Константин Семенович не ошибся. Девочки действительно играли в столовую и очень веселились. Виолетта Макарова взяла на себя роль обедающей, а Фаина Селезнева официантки.
– Это не столовая, а какая-то тошниловка! – возмущалась Виолетта, бегая по залу. – Я всё зубья здесь поломала! Где жалобная книга! Кто у вас повар? На мыло таких поваров!
Фаина, тараща испуганно глаза, еле поспевала за ней. В руках она держала битую тарелку, на которой лежал кусок хлеба. Хлеб часто падал. Фаина поднимала его, наспех вытирала о юбку и снова клала на тарелку.
– Не беспокойтесь, пожалуйста. Всё в порядке! Всё хорошо! Попробуйте вот это блюдо, – угодливо твердила она. – Самый первый сорт… Аля-пуаля… Дюшес поджаристый!
– Что? Не желаю! Жалобную книгу! И живот болит… И челюсти свело!..
На подоконнике сидели зрители и от всей души смеялись. Особенно громко и заразительно хохотала Поля. От смеха она свалилась с подоконника и, присев на корточки, стонала:
– Ой, лишеньки… ой, умру! Ты поплюй, поплюй еще! – подсказывала она, когда Фаина вытирала подолом упавший хлеб, и снова хохотала, захлебываясь и повизгивая.
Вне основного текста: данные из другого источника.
-- ==== Sys2Proof/Word.lean ====
section
/-! DEFINITION. The fixed widths of the block's words and the two small aggregates of bytes and steps
the spec speaks of (00_scope.md R6, R11, R12). -/

namespace Sys2Proof

/-- A register's contents, or one byte of a step pair (R6: data width 8). -/
abbrev Byte := BitVec 8

/-- A 7-bit device address, the source's `int7` (R6, R21). -/
abbrev DevAddr := BitVec 7

/-- A register number of the target (R6: 8 bits). -/
abbrev RegNum := BitVec 8

/-- A step, an integer in [0, 4096) held in 12 bits (R6, R11). -/
abbrev Step := BitVec 12

/-- A command word (R80). -/
abbrev CmdWord := BitVec 40

/-- A response word (R90). -/
abbrev RspWord := BitVec 16

/-- A channel, an identifier in the closed set 0..15 (R11). -/
abbrev Channel := Fin 16

/-- The pair (onStep, offStep) of a channel (R11). -/
structure StepPair where
  on : Step
  off : Step
  deriving DecidableEq, Repr

/-- Four bytes in the order onLow, onHigh, offLow, offHigh: the contents of a channel window (R97) and
the read buffer blk.rd[0..3] (R23). -/
structure Window where
  onLow : Byte
  onHigh : Byte
  offLow : Byte
  offHigh : Byte
  deriving DecidableEq, Repr

end Sys2Proof
end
Виолетту поощрял успех. В голосе ее вдруг появились новые интонации. Не переставая возмущаться и по-прежнему выкрикивать короткие фразы, она изменила походку, жесты, и сразу стало видно, что изображает она теперь сердитую мамашу.
– Это что за мода! Кто вам разрешил эксплуатировать младенцев? Ребеночкам нужно еще соску сосать, а вы их уборщиками сделали? Я не позволю! Фи, как тут пахнет! Сколько тут всякой грязи! Прекратить это безобразие! Где мой ребеночек? Что вы с ним сделали?.. Я не какая-нибудь! Я жена главного начальника… Я… Я… – Дальше у «Леонтьевой-мамаши» не хватило слов, и она остановилась.
Фаина растерялась. Неготовая к резкой перемене роли, девочка не знала, кого она должна сейчас изображать, и сначала вместе со всеми захлопала в ладоши, но быстро нашлась.
– Мамаша, не волнуйтесь! – вдруг заговорила она низким успокоительным голосом хорошо известной всем учительницы и медленно «поплыла» к Виолетте. – Ваш ребеночек абсолютно цел и невредим. Абсолютно!.. У него даже усы растут. Нельзя же так!
Поля всплеснула руками, взвизгнула и закатилась теперь уже беззвучным смехом.
Константин Семенович, стоявший в дверях, сделал знак летчику и, не желая мешать девочкам, тихо направился к вестибюлю.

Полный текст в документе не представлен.